(Stored items)
□ □ □ □ □
@[simp] theorem handOff_comp_front (f : Stamped) : (handOff f s).comp.front = s.comp.front := by unfold handOff; simp
@[simp] theorem handOff_comp_freeze (f : Stamped) : (handOff f s).comp.freeze = s.comp.freeze := by unfold handOff; simp
@[simp] theorem handOff_comp_curtain (f : Stamped) : (handOff f s).comp.curtain = s.comp.curtain := by unfold handOff; simp
@[simp] theorem handOff_comp_sequences (f : Stamped) : (handOff f s).comp.sequences = s.comp.sequences := by unfold handOff; simp
@[simp] theorem handOff_comp_steps (f : Stamped) : (handOff f s).comp.steps = s.comp.steps := by unfold handOff; simp
@[simp] theorem handOff_comp_silent (f : Stamped) : (handOff f s).comp.silent = s.comp.silent := by unfold handOff; simp
@[simp] theorem handOff_comp_silentTimer (f : Stamped) : (handOff f s).comp.silentTimer = s.comp.silentTimer := by unfold handOff; simp
@[simp] theorem handOff_comp_markTimer (f : Stamped) : (handOff f s).comp.markTimer = s.comp.markTimer := by unfold handOff; simp
@[simp] theorem handOff_comp_lastRefresh (f : Stamped) : (handOff f s).comp.lastRefresh = s.comp.lastRefresh := by unfold handOff; simp
@[simp] theorem handOff_comp_countdownRunning (f : Stamped) : (handOff f s).comp.countdownRunning = s.comp.countdownRunning := by unfold handOff; simp

@[simp] theorem enterStep_comp_front (p : Playing) (n : Nat) : (enterStep p n s).comp.front = s.comp.front := by unfold enterStep; simp
@[simp] theorem enterStep_comp_freeze (p : Playing) (n : Nat) : (enterStep p n s).comp.freeze = s.comp.freeze := by unfold enterStep; simp
@[simp] theorem enterStep_comp_curtain (p : Playing) (n : Nat) : (enterStep p n s).comp.curtain = s.comp.curtain := by unfold enterStep; simp
@[simp] theorem enterStep_comp_sequences (p : Playing) (n : Nat) : (enterStep p n s).comp.sequences = s.comp.sequences := by unfold enterStep; simp
@[simp] theorem enterStep_comp_steps (p : Playing) (n : Nat) : (enterStep p n s).comp.steps = s.comp.steps := by unfold enterStep; simp
@[simp] theorem enterStep_comp_silent (p : Playing) (n : Nat) : (enterStep p n s).comp.silent = s.comp.silent := by unfold enterStep; simp
@[simp] theorem enterStep_comp_silentTimer (p : Playing) (n : Nat) : (enterStep p n s).comp.silentTimer = s.comp.silentTimer := by unfold enterStep; simp
@[simp] theorem enterStep_comp_markTimer (p : Playing) (n : Nat) : (enterStep p n s).comp.markTimer = s.comp.markTimer := by unfold enterStep; simp
@[simp] theorem enterStep_comp_lastRefresh (p : Playing) (n : Nat) : (enterStep p n s).comp.lastRefresh = s.comp.lastRefresh := by unfold enterStep; simp
@[simp] theorem enterStep_comp_countdownRunning (p : Playing) (n : Nat) : (enterStep p n s).comp.countdownRunning = s.comp.countdownRunning := by unfold enterStep; simp

@[simp] theorem playSequence_comp_front (n : Fin 16) : (playSequence n s).comp.front = s.comp.front := by unfold playSequence; simp
@[simp] theorem playSequence_comp_freeze (n : Fin 16) : (playSequence n s).comp.freeze = s.comp.freeze := by unfold playSequence; simp
@[simp] theorem playSequence_comp_curtain (n : Fin 16) : (playSequence n s).comp.curtain = s.comp.curtain := by unfold playSequence; simp
@[simp] theorem playSequence_comp_sequences (n : Fin 16) : (playSequence n s).comp.sequences = s.comp.sequences := by unfold playSequence; simp
@[simp] theorem playSequence_comp_steps (n : Fin 16) : (playSequence n s).comp.steps = s.comp.steps := by unfold playSequence; simp
@[simp] theorem playSequence_comp_silent (n : Fin 16) : (playSequence n s).comp.silent = s.comp.silent := by unfold playSequence; simp
@[simp] theorem playSequence_comp_silentTimer (n : Fin 16) : (playSequence n s).comp.silentTimer = s.comp.silentTimer := by unfold playSequence; simp
@[simp] theorem playSequence_comp_markTimer (n : Fin 16) : (playSequence n s).comp.markTimer = s.comp.markTimer := by unfold playSequence; simp
@[simp] theorem playSequence_comp_lastRefresh (n : Fin 16) : (playSequence n s).comp.lastRefresh = s.comp.lastRefresh := by unfold playSequence; simp
@[simp] theorem playSequence_comp_countdownRunning (n : Fin 16) : (playSequence n s).comp.countdownRunning = s.comp.countdownRunning := by unfold playSequence; simp

@[simp] theorem revealAction_comp_front (n : Byte) : ((revealAction n s).1).comp.front = s.comp.front := by unfold revealAction; (repeat' split) <;> simp
@[simp] theorem revealAction_comp_freeze (n : Byte) : ((revealAction n s).1).comp.freeze = s.comp.freeze := by unfold revealAction; (repeat' split) <;> simp
@[simp] theorem revealAction_comp_curtain (n : Byte) : ((revealAction n s).1).comp.curtain = s.comp.curtain := by unfold revealAction; (repeat' split) <;> simp
@[simp] theorem revealAction_comp_sequences (n : Byte) : ((revealAction n s).1).comp.sequences = s.comp.sequences := by unfold revealAction; (repeat' split) <;> simp
@[simp] theorem revealAction_comp_steps (n : Byte) : ((revealAction n s).1).comp.steps = s.comp.steps := by unfold revealAction; (repeat' split) <;> simp
@[simp] theorem revealAction_comp_silent (n : Byte) : ((revealAction n s).1).comp.silent = s.comp.silent := by unfold revealAction; (repeat' split) <;> simp
@[simp] theorem revealAction_comp_silentTimer (n : Byte) : ((revealAction n s).1).comp.silentTimer = s.comp.silentTimer := by unfold revealAction; (repeat' split) <;> simp
@[simp] theorem revealAction_comp_markTimer (n : Byte) : ((revealAction n s).1).comp.markTimer = s.comp.markTimer := by unfold revealAction; (repeat' split) <;> simp
@[simp] theorem revealAction_comp_lastRefresh (n : Byte) : ((revealAction n s).1).comp.lastRefresh = s.comp.lastRefresh := by unfold revealAction; (repeat' split) <;> simp
@[simp] theorem revealAction_comp_countdownRunning (n : Byte) : ((revealAction n s).1).comp.countdownRunning = s.comp.countdownRunning := by unfold revealAction; (repeat' split) <;> simp

@[simp] theorem revealAfterCommit_comp_front (r : Option (Fin 16)) : (revealAfterCommit r s).comp.front = s.comp.front := by unfold revealAfterCommit; (repeat' split) <;> simp
@[simp] theorem revealAfterCommit_comp_freeze (r : Option (Fin 16)) : (revealAfterCommit r s).comp.freeze = s.comp.freeze := by unfold revealAfterCommit; (repeat' split) <;> simp
@[simp] theorem revealAfterCommit_comp_curtain (r : Option (Fin 16)) : (revealAfterCommit r s).comp.curtain = s.comp.curtain := by unfold revealAfterCommit; (repeat' split) <;> simp
@[simp] theorem revealAfterCommit_comp_sequences (r : Option (Fin 16)) : (revealAfterCommit r s).comp.sequences = s.comp.sequences := by unfold revealAfterCommit; (repeat' split) <;> simp
@[simp] theorem revealAfterCommit_comp_steps (r : Option (Fin 16)) : (revealAfterCommit r s).comp.steps = s.comp.steps := by unfold revealAfterCommit; (repeat' split) <;> simp
@[simp] theorem revealAfterCommit_comp_silent (r : Option (Fin 16)) : (revealAfterCommit r s).comp.silent = s.comp.silent := by unfold revealAfterCommit; (repeat' split) <;> simp
@[simp] theorem revealAfterCommit_comp_silentTimer (r : Option (Fin 16)) : (revealAfterCommit r s).comp.silentTimer = s.comp.silentTimer := by unfold revealAfterCommit; (repeat' split) <;> simp
@[simp] theorem revealAfterCommit_comp_markTimer (r : Option (Fin 16)) : (revealAfterCommit r s).comp.markTimer = s.comp.markTimer := by unfold revealAfterCommit; (repeat' split) <;> simp
@[simp] theorem revealAfterCommit_comp_lastRefresh (r : Option (Fin 16)) : (revealAfterCommit r s).comp.lastRefresh = s.comp.lastRefresh := by unfold revealAfterCommit; (repeat' split) <;> simp
@[simp] theorem revealAfterCommit_comp_countdownRunning (r : Option (Fin 16)) : (revealAfterCommit r s).comp.countdownRunning = s.comp.countdownRunning := by unfold revealAfterCommit; (repeat' split) <;> simp

@[simp] theorem stopSequence_comp_front : ((stopSequence s).1).comp.front = s.comp.front := by unfold stopSequence; (repeat' split) <;> simp
@[simp] theorem stopSequence_comp_freeze : ((stopSequence s).1).comp.freeze = s.comp.freeze := by unfold stopSequence; (repeat' split) <;> simp
@[simp] theorem stopSequence_comp_curtain : ((stopSequence s).1).comp.curtain = s.comp.curtain := by unfold stopSequence; (repeat' split) <;> simp
@[simp] theorem stopSequence_comp_sequences : ((stopSequence s).1).comp.sequences = s.comp.sequences := by unfold stopSequence; (repeat' split) <;> simp
@[simp] theorem stopSequence_comp_steps : ((stopSequence s).1).comp.steps = s.comp.steps := by unfold stopSequence; (repeat' split) <;> simp
@[simp] theorem stopSequence_comp_silent : ((stopSequence s).1).comp.silent = s.comp.silent := by unfold stopSequence; (repeat' split) <;> simp
@[simp] theorem stopSequence_comp_silentTimer : ((stopSequence s).1).comp.silentTimer = s.comp.silentTimer := by unfold stopSequence; (repeat' split) <;> simp
@[simp] theorem stopSequence_comp_markTimer : ((stopSequence s).1).comp.markTimer = s.comp.markTimer := by unfold stopSequence; (repeat' split) <;> simp
@[simp] theorem stopSequence_comp_lastRefresh : ((stopSequence s).1).comp.lastRefresh = s.comp.lastRefresh := by unfold stopSequence; (repeat' split) <;> simp
@[simp] theorem stopSequence_comp_countdownRunning : ((stopSequence s).1).comp.countdownRunning = s.comp.countdownRunning := by unfold stopSequence; (repeat' split) <;> simp

@[simp] theorem setResting_comp_front (v : View) : (setResting v s).comp.front = s.comp.front := by unfold setResting; (repeat' split) <;> simp
@[simp] theorem setResting_comp_freeze (v : View) : (setResting v s).comp.freeze = s.comp.freeze := by unfold setResting; (repeat' split) <;> simp
@[simp] theorem setResting_comp_curtain (v : View) : (setResting v s).comp.curtain = s.comp.curtain := by unfold setResting; (repeat' split) <;> simp
@[simp] theorem setResting_comp_sequences (v : View) : (setResting v s).comp.sequences = s.comp.sequences := by unfold setResting; (repeat' split) <;> simp
@[simp] theorem setResting_comp_steps (v : View) : (setResting v s).comp.steps = s.comp.steps := by unfold setResting; (repeat' split) <;> simp
@[simp] theorem setResting_comp_silent (v : View) : (setResting v s).comp.silent = s.comp.silent := by unfold setResting; (repeat' split) <;> simp
@[simp] theorem setResting_comp_silentTimer (v : View) : (setResting v s).comp.silentTimer = s.comp.silentTimer := by unfold setResting; (repeat' split) <;> simp
@[simp] theorem setResting_comp_markTimer (v : View) : (setResting v s).comp.markTimer = s.comp.markTimer := by unfold setResting; (repeat' split) <;> simp
@[simp] theorem setResting_comp_lastRefresh (v : View) : (setResting v s).comp.lastRefresh = s.comp.lastRefresh := by unfold setResting; (repeat' split) <;> simp
@[simp] theorem setResting_comp_countdownRunning (v : View) : (setResting v s).comp.countdownRunning = s.comp.countdownRunning := by unfold setResting; (repeat' split) <;> simp

@[simp] theorem restingAction_comp_front (v : Byte) : ((restingAction v s).1).comp.front = s.comp.front := by unfold restingAction; (repeat' split) <;> simp
@[simp] theorem restingAction_comp_freeze (v : Byte) : ((restingAction v s).1).comp.freeze = s.comp.freeze := by unfold restingAction; (repeat' split) <;> simp
@[simp] theorem restingAction_comp_curtain (v : Byte) : ((restingAction v s).1).comp.curtain = s.comp.curtain := by unfold restingAction; (repeat' split) <;> simp
@[simp] theorem restingAction_comp_sequences (v : Byte) : ((restingAction v s).1).comp.sequences = s.comp.sequences := by unfold restingAction; (repeat' split) <;> simp
@[simp] theorem restingAction_comp_steps (v : Byte) : ((restingAction v s).1).comp.steps = s.comp.steps := by unfold restingAction; (repeat' split) <;> simp
@[simp] theorem restingAction_comp_silent (v : Byte) : ((restingAction v s).1).comp.silent = s.comp.silent := by unfold restingAction; (repeat' split) <;> simp
@[simp] theorem restingAction_comp_silentTimer (v : Byte) : ((restingAction v s).1).comp.silentTimer = s.comp.silentTimer := by unfold restingAction; (repeat' split) <;> simp
@[simp] theorem restingAction_comp_markTimer (v : Byte) : ((restingAction v s).1).comp.markTimer = s.comp.markTimer := by unfold restingAction; (repeat' split) <;> simp
@[simp] theorem restingAction_comp_lastRefresh (v : Byte) : ((restingAction v s).1).comp.lastRefresh = s.comp.lastRefresh := by unfold restingAction; (repeat' split) <;> simp
@[simp] theorem restingAction_comp_countdownRunning (v : Byte) : ((restingAction v s).1).comp.countdownRunning = s.comp.countdownRunning := by unfold restingAction; (repeat' split) <;> simp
□ □ □ □ □
> **What you have to do**
Find where "theorem restingAction_comp_silentTimer (v" occurs in the data, and please write out that line through the last line exactly, with nothing else.

> **Your solution**
@[simp] theorem restingAction_comp_silentTimer (v : Byte) : ((restingAction v s).1).comp.silentTimer = s.comp.silentTimer := by unfold restingAction; (repeat' split) <;> simp
@[simp] theorem restingAction_comp_markTimer (v : Byte) : ((restingAction v s).1).comp.markTimer = s.comp.markTimer := by unfold restingAction; (repeat' split) <;> simp
@[simp] theorem restingAction_comp_lastRefresh (v : Byte) : ((restingAction v s).1).comp.lastRefresh = s.comp.lastRefresh := by unfold restingAction; (repeat' split) <;> simp
@[simp] theorem restingAction_comp_countdownRunning (v : Byte) : ((restingAction v s).1).comp.countdownRunning = s.comp.countdownRunning := by unfold restingAction; (repeat' split) <;> simp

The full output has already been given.